*** Data excerpts

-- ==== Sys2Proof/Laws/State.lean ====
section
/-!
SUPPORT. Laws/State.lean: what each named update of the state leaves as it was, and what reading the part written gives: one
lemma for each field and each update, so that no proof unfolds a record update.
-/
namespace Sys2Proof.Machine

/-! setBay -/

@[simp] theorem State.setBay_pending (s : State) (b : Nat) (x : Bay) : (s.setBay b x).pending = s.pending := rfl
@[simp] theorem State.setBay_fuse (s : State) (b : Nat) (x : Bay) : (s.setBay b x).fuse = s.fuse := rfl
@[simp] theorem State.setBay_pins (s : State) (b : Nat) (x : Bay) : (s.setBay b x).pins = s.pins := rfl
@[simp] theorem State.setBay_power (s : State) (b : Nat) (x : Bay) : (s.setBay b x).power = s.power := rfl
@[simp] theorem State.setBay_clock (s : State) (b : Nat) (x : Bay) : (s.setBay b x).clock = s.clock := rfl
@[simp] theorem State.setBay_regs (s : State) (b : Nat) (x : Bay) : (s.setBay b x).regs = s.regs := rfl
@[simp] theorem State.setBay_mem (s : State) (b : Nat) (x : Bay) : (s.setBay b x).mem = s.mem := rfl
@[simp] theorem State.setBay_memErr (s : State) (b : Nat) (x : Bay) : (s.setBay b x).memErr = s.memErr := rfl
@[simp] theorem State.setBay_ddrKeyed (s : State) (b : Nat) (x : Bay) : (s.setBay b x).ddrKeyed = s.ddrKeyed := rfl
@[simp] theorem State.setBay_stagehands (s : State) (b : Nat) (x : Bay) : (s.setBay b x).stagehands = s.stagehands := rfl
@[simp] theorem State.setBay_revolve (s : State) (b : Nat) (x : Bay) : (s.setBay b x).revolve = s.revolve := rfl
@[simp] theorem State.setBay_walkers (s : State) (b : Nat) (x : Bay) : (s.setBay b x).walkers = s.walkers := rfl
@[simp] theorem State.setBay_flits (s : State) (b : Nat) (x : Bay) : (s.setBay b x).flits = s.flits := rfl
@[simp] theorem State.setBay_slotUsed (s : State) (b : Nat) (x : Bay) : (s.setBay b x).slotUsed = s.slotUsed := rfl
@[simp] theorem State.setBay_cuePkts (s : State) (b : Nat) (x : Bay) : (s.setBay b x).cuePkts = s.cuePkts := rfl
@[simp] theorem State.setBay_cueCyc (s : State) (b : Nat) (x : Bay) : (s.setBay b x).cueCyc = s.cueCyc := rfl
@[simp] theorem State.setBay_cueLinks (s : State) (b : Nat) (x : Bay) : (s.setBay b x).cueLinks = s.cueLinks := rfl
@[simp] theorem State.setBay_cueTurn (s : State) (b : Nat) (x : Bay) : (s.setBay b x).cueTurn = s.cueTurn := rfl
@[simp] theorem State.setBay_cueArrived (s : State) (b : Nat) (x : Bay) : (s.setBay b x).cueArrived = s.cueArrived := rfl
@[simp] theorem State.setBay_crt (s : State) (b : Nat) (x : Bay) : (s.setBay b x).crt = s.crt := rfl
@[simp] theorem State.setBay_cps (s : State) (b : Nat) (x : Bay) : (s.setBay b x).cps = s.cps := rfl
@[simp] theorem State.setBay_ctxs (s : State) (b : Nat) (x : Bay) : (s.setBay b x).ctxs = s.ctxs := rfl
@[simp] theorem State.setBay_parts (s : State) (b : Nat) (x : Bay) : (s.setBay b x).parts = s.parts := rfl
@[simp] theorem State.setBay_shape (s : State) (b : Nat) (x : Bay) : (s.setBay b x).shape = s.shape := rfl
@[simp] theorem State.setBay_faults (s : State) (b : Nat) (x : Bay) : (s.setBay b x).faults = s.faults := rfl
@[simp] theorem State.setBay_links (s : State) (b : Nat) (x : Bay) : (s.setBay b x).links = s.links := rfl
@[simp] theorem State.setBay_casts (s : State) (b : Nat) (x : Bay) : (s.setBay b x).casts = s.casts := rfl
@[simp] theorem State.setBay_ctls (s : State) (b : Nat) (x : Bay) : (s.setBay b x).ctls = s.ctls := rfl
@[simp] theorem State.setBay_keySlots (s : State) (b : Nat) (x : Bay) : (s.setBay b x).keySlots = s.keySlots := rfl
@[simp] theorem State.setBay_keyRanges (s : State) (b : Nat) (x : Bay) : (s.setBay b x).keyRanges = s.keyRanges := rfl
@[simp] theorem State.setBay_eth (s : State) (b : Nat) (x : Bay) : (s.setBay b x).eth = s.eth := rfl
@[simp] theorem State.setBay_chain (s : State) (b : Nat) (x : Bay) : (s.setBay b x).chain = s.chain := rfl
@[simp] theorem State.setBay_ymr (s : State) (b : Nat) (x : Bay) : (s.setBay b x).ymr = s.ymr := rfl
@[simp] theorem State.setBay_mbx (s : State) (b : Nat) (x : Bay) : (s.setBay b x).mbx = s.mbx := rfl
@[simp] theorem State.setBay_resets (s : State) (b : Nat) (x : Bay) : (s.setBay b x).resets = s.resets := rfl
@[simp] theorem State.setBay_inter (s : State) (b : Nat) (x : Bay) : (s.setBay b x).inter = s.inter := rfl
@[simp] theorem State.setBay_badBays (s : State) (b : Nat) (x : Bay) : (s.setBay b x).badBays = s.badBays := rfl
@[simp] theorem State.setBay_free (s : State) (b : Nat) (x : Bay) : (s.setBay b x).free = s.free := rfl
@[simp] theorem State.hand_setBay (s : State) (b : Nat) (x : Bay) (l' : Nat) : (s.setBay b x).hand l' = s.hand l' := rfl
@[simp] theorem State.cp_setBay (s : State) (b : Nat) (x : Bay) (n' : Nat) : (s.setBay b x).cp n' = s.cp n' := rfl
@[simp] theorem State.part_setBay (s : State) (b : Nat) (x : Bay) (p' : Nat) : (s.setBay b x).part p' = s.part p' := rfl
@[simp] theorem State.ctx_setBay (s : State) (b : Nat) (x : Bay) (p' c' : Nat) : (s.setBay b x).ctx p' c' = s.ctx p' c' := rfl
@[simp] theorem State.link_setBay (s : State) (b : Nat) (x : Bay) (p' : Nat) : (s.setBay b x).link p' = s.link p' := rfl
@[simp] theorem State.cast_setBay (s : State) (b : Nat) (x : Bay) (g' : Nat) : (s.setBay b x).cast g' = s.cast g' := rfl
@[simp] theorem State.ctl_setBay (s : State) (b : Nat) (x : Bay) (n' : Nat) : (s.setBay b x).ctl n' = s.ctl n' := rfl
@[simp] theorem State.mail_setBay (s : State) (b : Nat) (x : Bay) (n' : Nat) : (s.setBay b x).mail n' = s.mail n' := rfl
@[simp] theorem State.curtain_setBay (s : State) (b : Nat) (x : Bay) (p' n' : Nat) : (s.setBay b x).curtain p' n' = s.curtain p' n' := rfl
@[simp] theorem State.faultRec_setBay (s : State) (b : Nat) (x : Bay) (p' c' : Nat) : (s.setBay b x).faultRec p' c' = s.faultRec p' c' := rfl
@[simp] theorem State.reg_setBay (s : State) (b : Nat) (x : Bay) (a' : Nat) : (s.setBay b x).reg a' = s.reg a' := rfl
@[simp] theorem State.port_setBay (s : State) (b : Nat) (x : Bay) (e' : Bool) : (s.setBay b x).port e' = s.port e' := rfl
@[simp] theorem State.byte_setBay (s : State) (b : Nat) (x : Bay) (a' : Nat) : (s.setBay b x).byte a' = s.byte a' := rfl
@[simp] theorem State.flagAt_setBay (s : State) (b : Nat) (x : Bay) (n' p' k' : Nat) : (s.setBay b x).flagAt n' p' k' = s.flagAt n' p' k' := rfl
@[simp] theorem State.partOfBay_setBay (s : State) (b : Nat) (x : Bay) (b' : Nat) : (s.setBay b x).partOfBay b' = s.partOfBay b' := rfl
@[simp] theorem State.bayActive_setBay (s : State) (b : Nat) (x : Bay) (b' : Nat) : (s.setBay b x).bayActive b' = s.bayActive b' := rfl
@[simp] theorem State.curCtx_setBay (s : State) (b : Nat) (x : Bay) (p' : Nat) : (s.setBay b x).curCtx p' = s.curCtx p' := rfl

******
*** Data excerpts

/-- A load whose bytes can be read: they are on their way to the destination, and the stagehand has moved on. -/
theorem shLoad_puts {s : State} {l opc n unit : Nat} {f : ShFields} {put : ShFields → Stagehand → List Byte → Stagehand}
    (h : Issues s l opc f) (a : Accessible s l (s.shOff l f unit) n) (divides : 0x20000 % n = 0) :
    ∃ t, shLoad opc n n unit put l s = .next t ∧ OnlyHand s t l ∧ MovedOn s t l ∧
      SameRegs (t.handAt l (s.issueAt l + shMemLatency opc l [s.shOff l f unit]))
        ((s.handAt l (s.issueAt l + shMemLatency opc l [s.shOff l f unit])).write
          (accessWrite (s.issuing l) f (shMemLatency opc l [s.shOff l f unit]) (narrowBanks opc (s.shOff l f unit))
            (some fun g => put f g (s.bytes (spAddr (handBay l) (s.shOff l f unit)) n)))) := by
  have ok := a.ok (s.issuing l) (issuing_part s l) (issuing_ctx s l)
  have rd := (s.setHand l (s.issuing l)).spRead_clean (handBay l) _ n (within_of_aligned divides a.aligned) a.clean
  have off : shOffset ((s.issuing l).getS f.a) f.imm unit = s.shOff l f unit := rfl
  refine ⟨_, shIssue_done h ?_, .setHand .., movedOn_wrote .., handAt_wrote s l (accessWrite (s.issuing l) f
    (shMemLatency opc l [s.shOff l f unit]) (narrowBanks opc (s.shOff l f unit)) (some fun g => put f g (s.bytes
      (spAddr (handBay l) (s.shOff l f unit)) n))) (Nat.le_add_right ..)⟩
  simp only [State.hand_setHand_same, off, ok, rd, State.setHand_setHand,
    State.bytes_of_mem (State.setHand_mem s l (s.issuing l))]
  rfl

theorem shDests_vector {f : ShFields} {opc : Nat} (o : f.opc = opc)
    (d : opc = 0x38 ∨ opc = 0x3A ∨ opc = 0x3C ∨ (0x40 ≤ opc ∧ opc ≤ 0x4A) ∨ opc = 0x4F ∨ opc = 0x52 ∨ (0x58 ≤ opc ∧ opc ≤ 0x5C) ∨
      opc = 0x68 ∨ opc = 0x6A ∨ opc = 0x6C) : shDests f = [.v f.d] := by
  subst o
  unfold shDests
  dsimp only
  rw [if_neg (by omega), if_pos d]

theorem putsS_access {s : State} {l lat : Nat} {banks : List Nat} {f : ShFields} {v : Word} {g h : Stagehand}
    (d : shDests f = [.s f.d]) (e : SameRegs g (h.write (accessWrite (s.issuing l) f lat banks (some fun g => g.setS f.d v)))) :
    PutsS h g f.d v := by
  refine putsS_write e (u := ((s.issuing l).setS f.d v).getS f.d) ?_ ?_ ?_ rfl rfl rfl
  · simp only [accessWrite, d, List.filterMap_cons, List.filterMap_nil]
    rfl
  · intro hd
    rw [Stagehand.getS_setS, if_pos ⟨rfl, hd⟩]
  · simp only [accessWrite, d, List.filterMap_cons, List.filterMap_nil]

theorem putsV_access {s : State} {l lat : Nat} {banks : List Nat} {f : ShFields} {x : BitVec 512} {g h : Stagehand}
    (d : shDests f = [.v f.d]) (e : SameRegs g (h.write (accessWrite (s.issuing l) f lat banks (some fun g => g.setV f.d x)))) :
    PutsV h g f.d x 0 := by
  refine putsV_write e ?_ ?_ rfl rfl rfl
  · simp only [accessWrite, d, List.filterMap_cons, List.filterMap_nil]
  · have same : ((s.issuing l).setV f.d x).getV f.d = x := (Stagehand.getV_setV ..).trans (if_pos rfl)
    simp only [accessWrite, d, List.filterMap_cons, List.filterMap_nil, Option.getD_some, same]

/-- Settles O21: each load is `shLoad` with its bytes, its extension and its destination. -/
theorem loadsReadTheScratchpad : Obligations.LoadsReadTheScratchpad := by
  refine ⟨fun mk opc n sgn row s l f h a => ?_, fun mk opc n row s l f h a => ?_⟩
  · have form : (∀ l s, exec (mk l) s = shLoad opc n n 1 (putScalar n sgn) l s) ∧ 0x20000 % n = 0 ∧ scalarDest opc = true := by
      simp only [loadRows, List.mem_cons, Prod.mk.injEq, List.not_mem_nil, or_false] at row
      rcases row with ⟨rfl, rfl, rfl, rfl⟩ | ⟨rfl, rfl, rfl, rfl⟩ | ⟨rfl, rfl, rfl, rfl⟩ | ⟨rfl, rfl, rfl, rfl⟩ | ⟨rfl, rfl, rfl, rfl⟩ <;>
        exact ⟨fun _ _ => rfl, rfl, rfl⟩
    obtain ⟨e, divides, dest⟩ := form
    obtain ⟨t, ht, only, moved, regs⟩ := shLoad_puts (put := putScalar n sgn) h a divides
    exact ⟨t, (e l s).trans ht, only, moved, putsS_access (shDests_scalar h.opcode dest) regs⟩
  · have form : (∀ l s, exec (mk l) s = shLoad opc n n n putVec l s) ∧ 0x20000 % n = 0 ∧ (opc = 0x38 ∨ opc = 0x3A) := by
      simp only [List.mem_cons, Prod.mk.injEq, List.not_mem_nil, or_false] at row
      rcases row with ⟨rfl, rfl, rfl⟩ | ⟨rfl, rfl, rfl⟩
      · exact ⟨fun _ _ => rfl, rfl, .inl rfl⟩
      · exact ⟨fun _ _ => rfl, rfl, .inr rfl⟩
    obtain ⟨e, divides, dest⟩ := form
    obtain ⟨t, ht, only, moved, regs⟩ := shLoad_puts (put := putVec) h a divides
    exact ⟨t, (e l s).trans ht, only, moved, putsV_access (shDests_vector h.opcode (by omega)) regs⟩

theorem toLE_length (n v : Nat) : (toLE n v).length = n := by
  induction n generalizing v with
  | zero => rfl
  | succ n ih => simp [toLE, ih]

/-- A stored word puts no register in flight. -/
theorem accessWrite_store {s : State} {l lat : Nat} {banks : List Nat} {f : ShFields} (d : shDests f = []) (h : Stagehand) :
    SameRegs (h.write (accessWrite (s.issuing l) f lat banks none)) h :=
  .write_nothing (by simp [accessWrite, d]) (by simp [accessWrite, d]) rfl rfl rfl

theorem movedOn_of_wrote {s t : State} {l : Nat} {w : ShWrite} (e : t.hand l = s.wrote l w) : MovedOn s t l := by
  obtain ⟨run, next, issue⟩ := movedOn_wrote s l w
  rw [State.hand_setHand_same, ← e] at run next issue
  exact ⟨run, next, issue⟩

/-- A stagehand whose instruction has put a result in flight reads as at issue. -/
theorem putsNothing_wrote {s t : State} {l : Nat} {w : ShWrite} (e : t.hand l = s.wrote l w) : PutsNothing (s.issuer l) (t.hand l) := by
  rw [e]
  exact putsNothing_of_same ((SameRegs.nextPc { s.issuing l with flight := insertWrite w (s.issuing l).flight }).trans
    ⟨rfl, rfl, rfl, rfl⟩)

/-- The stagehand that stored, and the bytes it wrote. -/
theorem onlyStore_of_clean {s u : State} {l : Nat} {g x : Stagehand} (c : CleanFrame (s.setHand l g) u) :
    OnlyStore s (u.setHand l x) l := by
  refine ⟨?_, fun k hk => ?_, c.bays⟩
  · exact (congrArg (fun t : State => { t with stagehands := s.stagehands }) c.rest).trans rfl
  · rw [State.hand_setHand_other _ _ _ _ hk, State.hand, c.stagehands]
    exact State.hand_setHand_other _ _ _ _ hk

******

Work instructions:
For the lines above, output exactly those from the line containing "s.cueLinks := rfl" through the line containing "s.cueArrived := rfl", and skip the others.

Result for this task:
@[simp] theorem State.setBay_cueLinks (s : State) (b : Nat) (x : Bay) : (s.setBay b x).cueLinks = s.cueLinks := rfl
@[simp] theorem State.setBay_cueTurn (s : State) (b : Nat) (x : Bay) : (s.setBay b x).cueTurn = s.cueTurn := rfl
@[simp] theorem State.setBay_cueArrived (s : State) (b : Nat) (x : Bay) : (s.setBay b x).cueArrived = s.cueArrived := rfl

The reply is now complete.